Thera are many NDT techniques that may be used for the NDT of the PFCs. The selection of these testing approaches relies on many factors, such as the material to be tested, structure or shape of the target PFCs and inspection environment. The monoblock type geometry is the key design for PFCs of the divertor, which essentially consist of armor blocks. Each monoblock is made of Tungsten (W) block with a hole at its center and a cooling pipe of copper alloy (CuCrZr). The pipe is inserted into the hole and joined to the W block using different welding technologies [4]. The joint quality between the W/Cu components is very important for the cooling system, as a defect such as the delamination may leads serious thermal stress and causes damages. Since the ultrasonic testing (UT) earns a good detection ability, it is often adopted for the inspection of the metal/metal joints. Several researches [5-7] have been reported on the development and application of C-scan UT for monoblock Cu-W joints with a small focused probe in the process of fabrication and after HHF thermal fatigue testing. It was reported that the bonding quality of the monoblock Cu-W PFCs can be detected by the water immersion ultrasonic testing technique. A typical study on the ultraonic testing of the upper divertor of experimental advanced superconducting Tokamak (EAST) will be emphasized in Ref. [5].

In the blanket modules, the PFC of first wall (FW) panel is the main components providing shielding from the irradiation and thermal shock during operation for the VV and the ex-vessel systems such as the poloidal field (PF) coils and toroidal field (TF)coil system. The FW panel comprises multilayered plate of three metallic materials (usually beryllium, copper, stainless steel)which are bonded together using the hot isostatic pressure (HIP)welding technique. During operation, the HHF and plasma particles may damage the FW, induce cracks on the surface or at the bonding interface of the FW panel. Therefore, the NDT of the FW is of great importance for ensuring the integrity of fusion reactors. Though the UT techniuqe is one of the most widely used NDT tools for the interface quality control, however, its inspection procedure is complex and the inspection speed is limited as the conventional UT needs liquid couplant between the transducer and inspection targets, Besides, the use of liquid couplant would also pollute the vacuum vessel. To achieve a better inspection for the maintenance of the FW in future Tokamak devices, a noncontact and coupling-free UT method is needed.The electromagnetic transducer (EMAT) technique is a kind of UT based on the electromagnetic mechanisms which directly generate and receive ultrasonic waves in the testing objects[8-10], and can realize a noncontact and coupling-free inspection. This paper highlights the study of the EMAT technique for the in-vessel inspection of delamination defect in the FW through combination of EMAT to the remote handling inspection manipulator.

In addition to the UT techniques, the infrared thermography testing (IRT) is a subject of high scientific interests because of its feature of remote inspection and high detection efficiency[12-14]. Some IRT researches for NDT of the plasma facing components have been down in recent years.

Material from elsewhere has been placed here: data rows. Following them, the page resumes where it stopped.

-- ==== Sys2Proof/Laws/PerInstr.lean ====
section
/-! SUPPORT. What holds of every command as syntax, one lemma per constructor: its word has its row's bits (30_encoding.md
R84). -/

namespace Sys2Proof.Laws.WordOfItsRow

/-- Some row of the opcode table bears the command's mnemonic, and under its mask the command's word is the row's value. -/
def Statement (i : Instr) : Prop := ∃ r ∈ opcodeRows, r.mnemonic = i.mnemonic ∧ encode i &&& r.mask = r.value

/-- A word is a row's when its opcode is the row's and its operand is 0 under the row's operand mask. -/
theorem masked (p : BitVec 8) (a mask : BitVec 24) (h : a &&& mask = 0#24) :
    (p ++ a : Word) &&& (0xFF#8 ++ mask : Word) = (p ++ 0#24 : Word) := by
  have e : (p ++ a : Word) &&& (0xFF#8 ++ mask : Word) = ((p &&& 0xFF#8) ++ (a &&& mask) : Word) := BitVec.and_append
  rw [e, h, show p &&& 0xFF#8 = p from BitVec.and_allOnes (x := p)]

theorem nop : Statement .nop := ⟨opcodeRows[0], by decide, rfl, by decide⟩

theorem clear : Statement .clear := ⟨opcodeRows[1], by decide, rfl, by decide⟩

theorem count (sym : Symbol) : Statement (.count sym) :=
  ⟨opcodeRows[2], by decide, rfl, masked 0x02#8 (0#16 ++ sym) 0xFFFF00#24 (reserved_S sym)⟩

theorem build : Statement .build := ⟨opcodeRows[3], by decide, rfl, by decide⟩

theorem gen : Statement .gen := ⟨opcodeRows[4], by decide, rfl, by decide⟩

theorem encode (sym : Symbol) : Statement (.encode sym) :=
  ⟨opcodeRows[5], by decide, rfl, masked 0x05#8 (0#16 ++ sym) 0xFFFF00#24 (reserved_S sym)⟩

theorem flush : Statement .flush := ⟨opcodeRows[6], by decide, rfl, by decide⟩

theorem decode (n : BitVec 5) (bits : BitVec 16) : Statement (.decode n bits) :=
  ⟨opcodeRows[7], by decide, rfl, masked 0x07#8 (0#3 ++ n ++ bits) 0xE00000#24 (reserved_D n bits)⟩

theorem decend : Statement .decend := ⟨opcodeRows[8], by decide, rfl, by decide⟩

theorem loadcode (sym : Symbol) (len : BitVec 8) : Statement (.loadcode sym len) :=
  ⟨opcodeRows[9], by decide, rfl, masked 0x09#8 (0#8 ++ len ++ sym) 0xFF0000#24 (reserved_L len sym)⟩

theorem readcode (sym : Symbol) : Statement (.readcode sym) :=
  ⟨opcodeRows[10], by decide, rfl, masked 0x0A#8 (0#16 ++ sym) 0xFFFF00#24 (reserved_S sym)⟩

theorem readfreq (sym : Symbol) : Statement (.readfreq sym) :=
  ⟨opcodeRows[11], by decide, rfl, masked 0x0B#8 (0#16 ++ sym) 0xFFFF00#24 (reserved_S sym)⟩

theorem readnode (idx : NodeIdx) : Statement (.readnode idx) :=
  ⟨opcodeRows[12], by decide, rfl, masked 0x0C#8 (0#15 ++ idx) 0xFFFE00#24 (reserved_I idx)⟩

theorem ackerr : Statement .ackerr := ⟨opcodeRows[13], by decide, rfl, by decide⟩

end Sys2Proof.Laws.WordOfItsRow
end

Many attention has been payed to the off-line inspection of the monoblocks of divertors but not to the online inspection [15-18]. In this paper, the online inspection of the FW blankets by using laser infrared thermography testing (LIRT) is introduced [19]. On the other hand,the conventional LIRT techniques cannot be applied to the detection of the surface breaking crack, as it grows predominantly perpendicular to the material surface. The needs for the inspection of the surface crack with high sensitivity can be fulfilled by the laser spot thermography (LST). The heat source of the LST technique is a group of highly localized laser spot and the infrared camera is used to detect the distribution of the temperature field. However, there are some difficulties applying conventional LST to a large structures such as the FW as the inspection takes too long time when using point source scanning. In order to improve the inspection efficiency, and to simplify the measurement system and the procedure of data processing, a new LST method for the surface crack measurement in the FW using laser spot array source developed by authors is reviewed in this paper [20]. As the laser array spot thermography (LAST) is a fully non-contact and remote non-destructive technique, it is very promising for the online inspection of the FW at high temperature. Therefore, the study for feasibility of the LAST method to inspect surface crack at elevated temperature is also introduced here.

In EAST, the upper divertor has been upgraded to the actively cooled W/Cu PFCs. There are two types of the new PFCs in the new divertor structure, i.e., the international thermonuclear experimental reactor (ITER)-like monoblock W/Cu units and the flat-type W/Cu units. The former is used in the vertical target regions whereas the latter at the baffle and the dome regions. During the operation of EAST, both the thermal and mechanical loads of high magnitude strike on these components and failure may occur in the W armor, the pure copper interlayer and the heat sink materials, which will result in severe damage to the device. To ensure EAST in a safe state, the NDT is necessary and has been studied in Ref. [5] with UT.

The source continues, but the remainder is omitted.